Riddell's disclosures were perfectly timed. The best of them came out in the morning when afternoon correspondents must either rush them through as facts—they could not even say "on the highest authority"—or explain to their editors why they had been beaten by their rivals.
Riddell is one of the British Premier's intimates. A lawyer turned newspaper proprietor, he brings out the News of the World, a London Sunday publication, sensational and trashy, of which 3,500,000 copies or some such preposterous number are sold. He started in during the war as a spokesman for the British Premier. He kept it up at the Paris Conference. And at Washington he scored his greatest success.
What he had said at his seance was, "Now, of course, I don't know, but I imagine the Conference will do thus and so." He was delightfully irresponsible, having no official connection. He could leak when he had anything to leak. He could guess, near the truth or far from the truth, for, after all, he was only "imagining." He joked. He indulged in buffoonery. He put out propaganda when he wished. But he mixed enough truth with it all so that the correspondents thronged his meetings.

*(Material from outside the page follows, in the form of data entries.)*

/-- What the results of an instruction do to its wave. -/
def applyResults (w : Wave) (i : Instr) (rs : LaneResults) : Wave :=
  let pend := fun (sg : Bool) (stride : Nat) =>
    let ws := rs.flatMap fun r => resultWrites r.1 (wordsOfBytes sg r.2) stride
    if ws = [] then w else w.addPend ws 0 none
  let toPred := fun (d : Byte) (t : LaneOp → Nat → Bool) => rs.foldl (fun w r => w.putPred d.toNat r.1.lane (t r.1 (valueOf r.2))) w
  match i with
  | .ld _ f => pend f.sg 32
  | .ldv .. | .atom .. | .acas .. | .ldf .. | .ldfe .. => pend false 32
  | .sld .. => pend false 1
  | .poll _ f => toPred f.d fun op v => waitHolds (!f.sg) (mfSize f) v (natOfBytes op.data)
  | .fest _ f => toPred f.d fun _ v => decide (v = 1)
  | .sigadd _ f => rs.foldl (fun w r =>
      let w := w.putLast r.1.lane (BitVec.ofNat 64 (valueOf r.2))
      if f.d = 0xFF then w
      else (resultWrites r.1 (wordsOfBytes false r.2) 32).foldl (fun w r => w.putReg (r.key / 32) (r.key % 32) r.val r.poison) w) w
  | .wtge .. | .wteq .. => rs.foldl (fun w r =>
      (resultWrites r.1 (wordsOfBytes false r.2) 32).foldl (fun w r => w.putReg (r.key / 32) (r.key % 32) r.val r.poison) w) w
  | _ => w

/-- The lanes that fail, with their records: helper lanes raise nothing (R360). -/
def laneFaults (x : Issue) (cs : List Checked) : List LaneFault :=
  cs.filterMap fun c => match c.res with
    | .error e => if x.w.real.getLsbD c.op.lane then some { lane := c.op.lane, cause := e.cause, value := e.value } else none
    | .ok _ => none

/-- Performs an instruction that does not wait, in every lane that passed its checks. -/
def performAll (s : State) (x : Issue) (i : Instr) (cs : List Checked) : State × LaneResults :=
  cs.foldl (fun (p : State × LaneResults) c =>
    if !x.w.real.getLsbD c.op.lane && !memUniform i then
      (if memStores i then p else (p.1, p.2 ++ [(c.op, performHelper (p.1.forLane x.e.remote c.op.lane) i c)]))
    else match c.res with
      | .ok ts => let r := performLane (p.1.forLane x.e.remote c.op.lane) i c.op ts; (r.1, p.2 ++ [(c.op, r.2)])
      | .error _ => p) (s, [])

/-! ## Full/empty waiters (R434) and waits on memory (R390, R391, R433) -/

/-- A lane that waits at a full/empty word: its entry, its operation and when it arrived; of a peer's step, its request. -/
structure Waiter where
  ref : EntryRef
  insn : Instr
  op : LaneOp
  stamp : Nat
  site : Site
  peer : Option AccessReq := none

/-- The waiting lanes of an entry, with their sites. A wave under a scope that is not LIVE waits no more (R435). -/
def entryWaiters (s : State) (r : EntryRef) (x : Issue) : List Waiter :=
  match x.e.insn with
  | none => []
  | some i =>
    if x.e.st ≠ .wait .fe || !s.scopeLive x.g.scope then []
    else x.e.plan.filterMap fun op =>
      if x.e.done.getLsbD op.lane then none
      else match laneSites s (x.party op.lane) i op with
        | .ok ((_, (t, _) :: _) :: _) => some { ref := r, insn := i, op := op, stamp := x.e.stamp, site := t }
        | _ => none

/-- Every entry of every wave that is on a core. -/
def State.entryRefs (s : State) : List EntryRef :=
  s.groups.flatMap fun g => match g.2.place with
    | .resident _ => (List.range g.2.waves.length).flatMap fun wi => (List.range 8).map fun sl => { gid := g.1, wi := wi, slot := sl }
    | _ => []

/-- The offset and the number of the bytes that a step names. -/
def stepSpan (st : HomeStep) : Nat × Nat := (Mask.lowest st.bytes, Mask.count st.bytes)

/-- The operand of a step in plaintext, under the key of the slot here (R340). -/
def stepOperand (s : State) (st : HomeStep) (sealed : List Byte) : List Byte :=
  ((xtsDecrypt (s.slot st.slot).key.bits st.unit sealed).drop (stepSpan st).1).take (stepSpan st).2

/-- Where a peer's step acts. -/
def stepSite (s : State) (st : HomeStep) (pa : Nat) : Site :=
  .dev (pa / 32 * 32 + (stepSpan st).1) (32 * st.unit + (stepSpan st).1) (s.slot st.slot).key true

So far as there was publicity at the Conference, he was that publicity.
There was nothing of the great man about him. He did not pretend to be a statesman. He did not take himself seriously. He reached out for his public in the same undress way that he does in his Sunday newspaper. "Ex-tra-ter-ri-to-ri-al-ity," he would say, "that's a long word. I never heard it before I came here." "Kow Loon, where is the place anyway?" You felt that for the British Empire these places and issues were trivialities.
He was familiar, quite inoffensively. "The highly intelligent seal of the Associated Press—was it Mr. Hood here?—must have been under the table in the committee room when he got this story. He knows more about it than I do." He was humorous. "The Conference means to do good and, according to the well known rule—what is it?—Oh, yes! 'Cast your bread upon the waters'—and by—er—a certain repercussion we all expect to benefit."

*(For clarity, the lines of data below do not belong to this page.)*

-- ==== Sys2Proof/Machine/Scope.lean ====
section
/-! DEFINITION. Scope: the scope table (R89 to R101) and the `scope` instruction. -/

namespace Sys2Proof.Machine

/-! ## The table -/

def scopeTableSize : Nat := 65536
def maxDepth : Nat := 16

def State.putScope (s : State) (n : Nat) (v : ScopeSlot) : State := { s with scopes := sput ScopeSlot.start n v s.scopes }

/-- The handle of a slot and a generation (R89). -/
def scopeHandle (n : Nat) (gen : W16) : W32 := gen ++ BitVec.ofNat 16 n

def State.scopeDead (s : State) (h : W32) : Bool := match s.scopeAt h with
  | some v => decide (v.st = .dead)
  | none => false

/-- x is y or a descendant of y within n levels. -/
def State.climbs (s : State) (y : W32) : Nat → W32 → Bool
  | 0, x => decide (x = y)
  | n + 1, x => decide (x = y) || (match s.scopeAt x with
    | some v => s.climbs y n v.parent
    | none => false)

/-- InSubtree (R97). -/
def State.inSubtree (s : State) (x y : W32) : Bool := (s.scopeAt x).isSome && s.climbs y maxDepth x

/-- The handles of the scopes that are not FREE. -/
def State.scopesInUse (s : State) : List (W32 × ScopeSlot) :=
  s.scopes.filterMap fun p => if p.2.st = .free then none else some (scopeHandle p.1 p.2.gen, p.2)

/-- The handles of a subtree. -/
def State.subtree (s : State) (h : W32) : List W32 := (s.scopesInUse.filter fun p => s.inSubtree p.1 h).map fun p => p.1

/-- The lowest FREE slot among the given number of slots from n on. -/
def State.firstFree (s : State) : Nat → Nat → Option Nat
  | 0, _ => none
  | left + 1, n => if (s.scopeSlot n).st = .free then some n else s.firstFree left (n + 1)

/-- The lowest FREE slot of the table. -/
def State.freeScope (s : State) : Option Nat := s.firstFree scopeTableSize 0

/-- SCOPELIM of a context: 0 stands for the whole table (R91). -/
def State.scopeLimit (s : State) (ctx : Nat) : Nat :=
  let n := s.ctxScopeLim ctx
  if n = 0 then scopeTableSize else min n scopeTableSize

/-- A slot for a new scope of a context (R91). -/
def State.scopeRoom (s : State) (ctx : Nat) : Option Nat :=
  if (s.scopesInUse.filter fun p => decide (p.2.ctx = ctx)).length < s.scopeLimit ctx then s.freeScope else none

/-- A new scope in a slot, with its next generation (R89). -/
def State.openScope (s : State) (n ctx depth : Nat) (parent : W32) (auto pkt : Bool) : State × W32 :=
  let gen := nextGen (s.scopeSlot n).gen
  (s.putScope n { gen := gen, st := .live, ctx := ctx, depth := depth, parent := parent, auto := auto, pkt := pkt, cut := false }, scopeHandle n gen)

/-- A slot returns to FREE and keeps its generation. -/
def State.freeScopeSlot (s : State) (n : Nat) : State := s.putScope n { ScopeSlot.start with gen := (s.scopeSlot n).gen }

/-- Creates a child of a LIVE scope of a context: the statuses TABLE_FULL 1 and DEPTH 2 of R97. -/
def State.createChild (s : State) (ctx : Nat) (parent : W32) (auto pkt : Bool) : Except Nat (State × W32) :=
  let d := match s.scopeAt parent with
    | some v => v.depth
    | none => 0
  if d = maxDepth then .error 2
  else match s.scopeRoom ctx with
    | none => .error 1
    | some n => .ok (s.openScope n ctx (d + 1) parent auto pkt)

/-- Marks a whole subtree DEAD (R95, R500); the scope the cancel names is cut. -/
def State.killSubtree (s : State) (h : W32) : State :=
  let s := (s.subtree h).foldl (fun (s : State) x => s.putScope (scopeNum x) { s.scopeSlot (scopeNum x) with st := .dead }) s
  s.putScope (scopeNum h) { s.scopeSlot (scopeNum h) with cut := true }

/-- A wave, group or launch of this scope is stopped: its scope is DEAD, or its handle no longer names a scope. -/
def State.scopeGone (s : State) (h : W32) : Bool := !s.scopeLive h

/-! ## `scope` (R96 to R98) -/

/-- The outcome of `scope`: the state, the handle, the status (R97). -/
def scopeNewOf (s : State) (g : Group) (parent : W32) : State × W32 × Nat :=
  match s.scopeAt parent with
  | none => (s, 0, 3)
  | some v =>
    if v.st ≠ .live then (s, 0, 3)
    else if v.ctx ≠ g.ctx || !s.inSubtree parent g.scope then (s, 0, 4)
    else match s.createChild g.ctx parent false false with
      | .error n => (s, 0, n)
      | .ok (t, h) => (t, h, 0)

def execScopeNew (h : Hdr) (f : SF) (s : State) : Host.Outcome State Fault Refusal :=
  withIssuer s fun x =>
    let named := f.imm.getLsbD 0
    let a := readS s x false f.a
    oncePerWave s x h (if named then [a] else [])
      (let r := scopeNewOf s x.g (if named then lo32 a.val else x.g.scope)
       finishGroup r.1 x h fun g => g.putSregs x.ref.wi s.free f.d.toNat [r.2.1, BitVec.ofNat 32 r.2.2])

end Sys2Proof.Machine
end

It was not said cynically. It was no effort to be funny. It was natural and inevitable. Lord Riddell himself did good to the press, and by a certain repercussion the British Empire benefited. It was a publicity "stunt" that has never been equalled. Never before did one man have world opinion so much in his hands. Only Riddell's personality, his friendliness, his apparent disingenuousness, his trifling, enabled him to exercise his power—these and the immense demand for publicity, where aside from his there was little.